■ Supplied information
-- ==== Sys2Proof/Tests/Slice0.lean ====
section
/-! SUPPORT. Tests: ill-formed terms that WellFormed refuses, words written out from the encodings of spec/05 (one for
each instruction), a few instructions on small states against values worked out by hand from their rules, and for each
statement states and operands that meet its hypotheses. -/

set_option Elab.async false

namespace Sys2Proof.Tests
open Sys2Proof Sys2Proof.Machine

/-! ## Well-formedness: each check refuses a term. -/

/-- An unassigned func (ENC), a far-only instruction on a home core (NOT_HERE), a reserved field or value (RSVD), a
register or constant out of range (OPERAND), a literal where none may stand (LONGW), a long form whose short field is
not zero, and events that name no unit. -/
theorem test_ill_formed_terms :
    wellFormed false (.add 0 ⟨0, 1, 1, 2, 1, 3⟩) = true ∧
    wellFormed false (.add 0 ⟨1, 1, 1, 2, 1, 3⟩) = false ∧
    wellFormed true (.mwait ⟨1, 0, 0, 0, 0, 0⟩) = false ∧ wellFormed false (.mwait ⟨1, 0, 0, 0, 0, 0⟩) = true ∧
    wellFormed false (.fence ⟨0, 0, 4, 0⟩) = false ∧ wellFormed false (.fence ⟨1, 0, 4, 1⟩) = false ∧
    wellFormed false (.ldaq ⟨0, 7, 1, 1, 2, 0⟩) = false ∧
    wellFormed false (.vadd 0 ⟨1, 1, 1, 32, 1, 3⟩) = false ∧ wellFormed false (.vadd 0 ⟨1, 1, 1, 31, 1, 3⟩) = true ∧
    wellFormed false (.pand 0 ⟨0, 0, 0, 1, 16, 3⟩) = false ∧ wellFormed false (.aclr 0 ⟨0, 0, 0, 0, 0, 8⟩) = false ∧
    wellFormed false (.belay ⟨65, 0, 0⟩) = false ∧ wellFormed false (.belay ⟨64, 0, 0⟩) = true ∧
    wellFormed false (.slli 0 ⟨63, 1, 1, 2, 0⟩) = true ∧ wellFormed false (.slli 0 ⟨64, 1, 1, 2, 0⟩) = false ∧
    wellFormed false (.addi 0 ⟨1, 1, 1, 2, 5⟩) = false ∧ wellFormed false (.addi 0 ⟨0, 1, 1, 2, 5⟩) = true ∧
    wellFormed false (.spawnh ⟨0, 1, 1, 1, 0x400⟩) = false ∧ wellFormed false (.spawnh ⟨0, 1, 1, 1, 0x3FF⟩) = true ∧
    wellFormed false (.budget 768 0) = false ∧ wellFormed false (.budget 512 4) = false ∧
    wellFormed false (.budget 767 3) = true ∧ wellFormed false (.copyComplete 64 0) = false ∧
    wellFormed false (.pageWalk 256 0) = false ∧ wellFormed false (.sampleTick 64) = false ∧
    wellFormed false (.limitChange 0 0 17) = false ∧ wellFormed false (.limitChange 3 1 64) = true ∧
    wellFormed false (.challenge 66 0) = false ∧ wellFormed false (.hostRead 0 (2 ^ 57 - 1) 2) = false ∧
    wellFormed false (.hostRead 63 (2 ^ 57 + 2 ^ 21 - 1) 2) = false := by
  decide +kernel

/-! ## Words written out from the encodings of R82, R86, R92 and R93. -/

/-- On a far core, the lone bundle of word w and literal l is the instruction. -/
def means (e : Nat × Nat × Instr) : Bool :=
  match decodeBundle false e.1 e.2.1 with
  | .ok (.lone i) => i == e.2.2
  | _ => false

/-- ADD to DIVU. -/
theorem test_words_0 :
    [
     (0b11000110001100001010000110000000, 0, .add 0 ⟨0, 1, 1, 6, 5, 3⟩),
     (0b11001110001100001010000110000000, 0, .sub 0 ⟨1, 1, 1, 6, 5, 3⟩),
     (0b11010110001100001010000110000000, 0, .and 0 ⟨2, 1, 1, 6, 5, 3⟩),
     (0b11011110001100001010000110000000, 0, .or 0 ⟨3, 1, 1, 6, 5, 3⟩),
     (0b11100110001100001010000110000000, 0, .xor 0 ⟨4, 1, 1, 6, 5, 3⟩),
     (0b11101110001100001010000110000000, 0, .sll 0 ⟨5, 1, 1, 6, 5, 3⟩),
     (0b11110110001100001010000110000000, 0, .srl 0 ⟨6, 1, 1, 6, 5, 3⟩),
     (0b11111110001100001010000110000000, 0, .sra 0 ⟨7, 1, 1, 6, 5, 3⟩),
     (0b11000110001100001010000110000001, 0, .slt 0 ⟨0, 1, 1, 6, 5, 3⟩),
     (0b11001110001100001010000110000001, 0, .sltu 0 ⟨1, 1, 1, 6, 5, 3⟩),
     (0b11010110001100001010000110000001, 0, .min 0 ⟨2, 1, 1, 6, 5, 3⟩),
     (0b11011110001100001010000110000001, 0, .max 0 ⟨3, 1, 1, 6, 5, 3⟩),
     (0b11100110001100001010000110000001, 0, .minu 0 ⟨4, 1, 1, 6, 5, 3⟩),
     (0b11101110001100001010000110000001, 0, .maxu 0 ⟨5, 1, 1, 6, 5, 3⟩),
     (0b11000110001100001010000110000010, 0, .mul 0 ⟨0, 1, 1, 6, 5, 3⟩),
     (0b11001110001100001010000110000010, 0, .mulh 0 ⟨1, 1, 1, 6, 5, 3⟩),
     (0b11010110001100001010000110000010, 0, .mulhu 0 ⟨2, 1, 1, 6, 5, 3⟩),
     (0b11011110001100001010000110000010, 0, .div 0 ⟨3, 1, 1, 6, 5, 3⟩),
     (0b11100110001100001010000110000010, 0, .divu 0 ⟨4, 1, 1, 6, 5, 3⟩)].all means = true := by
  decide +kernel

/-- REM to LI. -/
theorem test_words_1 :
    [
     (0b11101110001100001010000110000010, 0, .rem 0 ⟨5, 1, 1, 6, 5, 3⟩),
     (0b11110110001100001010000110000010, 0, .remu 0 ⟨6, 1, 1, 6, 5, 3⟩),
     (0b11000110001100001010000110000011, 0, .addsh 0 ⟨0, 1, 1, 6, 5, 3⟩),
     (0b11000010000000001010000110000100, 0, .clz 0 ⟨0, 0, 1, 0, 5, 3⟩),
     (0b11001010000000001010000110000100, 0, .ctz 0 ⟨1, 0, 1, 0, 5, 3⟩),
     (0b11010010000000001010000110000100, 0, .popc 0 ⟨2, 0, 1, 0, 5, 3⟩),
     (0b11011110001100001010000110000100, 0, .bext 0 ⟨3, 1, 1, 6, 5, 3⟩),
     (0b11100110001100001010000110000100, 0, .bdep 0 ⟨4, 1, 1, 6, 5, 3⟩),
     (0b11000110001100001010000110000101, 0, .sel 0 ⟨0, 1, 1, 6, 5, 3⟩),
     (0b11000000100110001010000110001000, 0, .addi 0 ⟨9, 1, 5, 3, 0⟩),
     (0b11000000100110001010000110001001, 0, .andi 0 ⟨9, 1, 5, 3, 0⟩),
     (0b11000000100110001010000110001010, 0, .ori 0 ⟨9, 1, 5, 3, 0⟩),
     (0b11000000100110001010000110001011, 0, .xori 0 ⟨9, 1, 5, 3, 0⟩),
     (0b11000000100110001010000110001100, 0, .slli 0 ⟨9, 1, 5, 3, 0⟩),
     (0b11000000100110001010000110001101, 0, .srli 0 ⟨9, 1, 5, 3, 0⟩),
     (0b11000000100110001010000110001110, 0, .srai 0 ⟨9, 1, 5, 3, 0⟩),
     (0b11000000100110001010000110001111, 0, .slti 0 ⟨9, 1, 5, 3, 0⟩),
     (0b11000000100110001010000110010000, 0, .sltiu 0 ⟨9, 1, 5, 3, 0⟩),
     (0b11000000000000010010000110010001, 0, .li 0 ⟨9, 3, 0⟩)].all means = true := by
  decide +kernel

/-- LIH to BC_LT. -/
theorem test_words_2 :
    [
     (0b11000000000000010010000110010010, 0, .lih 0 ⟨9, 3, 0⟩),
     (0b11000110001100001010000110110000, 0, .fadd 0 ⟨0, 1, 1, 6, 5, 3⟩),
     (0b11000110001100001010000110110001, 0, .fsub 0 ⟨0, 1, 1, 6, 5, 3⟩),
     (0b11000110001100001010000110110010, 0, .fmul 0 ⟨0, 1, 1, 6, 5, 3⟩),
     (0b11000110001100001010000110110011, 0, .fdiv 0 ⟨0, 1, 1, 6, 5, 3⟩),
     (0b11000010000000001010000110110100, 0, .fsqrt 0 ⟨0, 0, 1, 0, 5, 3⟩),
     (0b11000110001100001010000110110101, 0, .fma 0 ⟨0, 1, 1, 6, 5, 3⟩),
     (0b11000110001100001010000110110110, 0, .fmin 0 ⟨0, 1, 1, 6, 5, 3⟩),
     (0b11000110001100001010000110110111, 0, .fmax 0 ⟨0, 1, 1, 6, 5, 3⟩),
     (0b11000110001100001010000110111000, 0, .fcmp 0 ⟨0, 1, 1, 6, 5, 3⟩),
     (0b11000010000000001010000110111001, 0, .fclass 0 ⟨0, 0, 1, 0, 5, 3⟩),
     (0b11000010100100001010000110111010, 0, .fcvt 0 ⟨0, 0, 1, 0x12, 5, 3⟩),
     (0b10000000000000000100000000000001, 0, .br ⟨2, 0, 0⟩),
     (0b10000000000000000100000110000001, 0, .brl ⟨2, 3, 0⟩),
     (0b10000000100110001010000000000010, 0, .jr ⟨9, 1, 5, 0, 0⟩),
     (0b10000000100110001010000110000010, 0, .jrl ⟨9, 1, 5, 3, 0⟩),
     (0b10000000010110001010001100000011, 0, .bcEq ⟨2, 1, 1, 5, 6, 0⟩),
     (0b10000000010110001010001100000100, 0, .bcNe ⟨2, 1, 1, 5, 6, 0⟩),
     (0b10000000010110001010001100000101, 0, .bcLt ⟨2, 1, 1, 5, 6, 0⟩)].all means = true := by
  decide +kernel

/-- BC_GE to STB. -/
theorem test_words_3 :
    [
     (0b10000000010110001010001100000110, 0, .bcGe ⟨2, 1, 1, 5, 6, 0⟩),
     (0b10000000010110001010001100000111, 0, .bcLtu ⟨2, 1, 1, 5, 6, 0⟩),
     (0b10000000010110001010001100001000, 0, .bcGeu ⟨2, 1, 1, 5, 6, 0⟩),
     (0b10000000000000101010001110001001, 0, .bcz ⟨2, 1, 0, 1, 7, 0⟩),
     (0b10000000000000100010001110001010, 0, .loop ⟨2, 0, 0, 1, 7, 0⟩),
     (0b10000000000010000000001000001011, 0, .crrd ⟨0, 0, 0, 0x40, 4⟩),
     (0b10000010000010000000001000001100, 0, .crwr ⟨0, 0, 1, 0x40, 4⟩),
     (0b10000100000010000000001000001101, 0, .crsetb ⟨0, 1, 0, 0x40, 4⟩),
     (0b10000000000010000000001000001101, 0, .crclrb ⟨0, 0, 0, 0x40, 4⟩),
     (0b10000010000000001010000000001110, 0, .waitf ⟨0, 0, 1, 0, 5, 0⟩),
     (0b10000000000000000000000000001111, 0, .synci ⟨0, 0, 0, 0, 0, 0⟩),
     (0b10000000100110001010000110010000, 0, .ldb ⟨2, 1, 1, 5, 3, 0⟩),
     (0b10000000100110001010000110010001, 0, .ldbu ⟨2, 1, 1, 5, 3, 0⟩),
     (0b10000000100110001010000110010010, 0, .ldh ⟨2, 1, 1, 5, 3, 0⟩),
     (0b10000000100110001010000110010011, 0, .ldhu ⟨2, 1, 1, 5, 3, 0⟩),
     (0b10000000100110001010000110010100, 0, .ldw ⟨2, 1, 1, 5, 3, 0⟩),
     (0b10000000100110001010000110010101, 0, .ldwu ⟨2, 1, 1, 5, 3, 0⟩),
     (0b10000000100110001010000110010110, 0, .ldd ⟨2, 1, 1, 5, 3, 0⟩),
     (0b10000001001110001010001100011000, 0, .stb ⟨2, 1, 1, 1, 5, 6, 0⟩)].all means = true := by
  decide +kernel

■ Task directions
Scan the listing for the word "hostRead". Copy every line in which it appears.

■ Answer box
    wellFormed false (.challenge 66 0) = false ∧ wellFormed false (.hostRead 0 (2 ^ 57 - 1) 2) = false ∧
    wellFormed false (.hostRead 63 (2 ^ 57 + 2 ^ 21 - 1) 2) = false := by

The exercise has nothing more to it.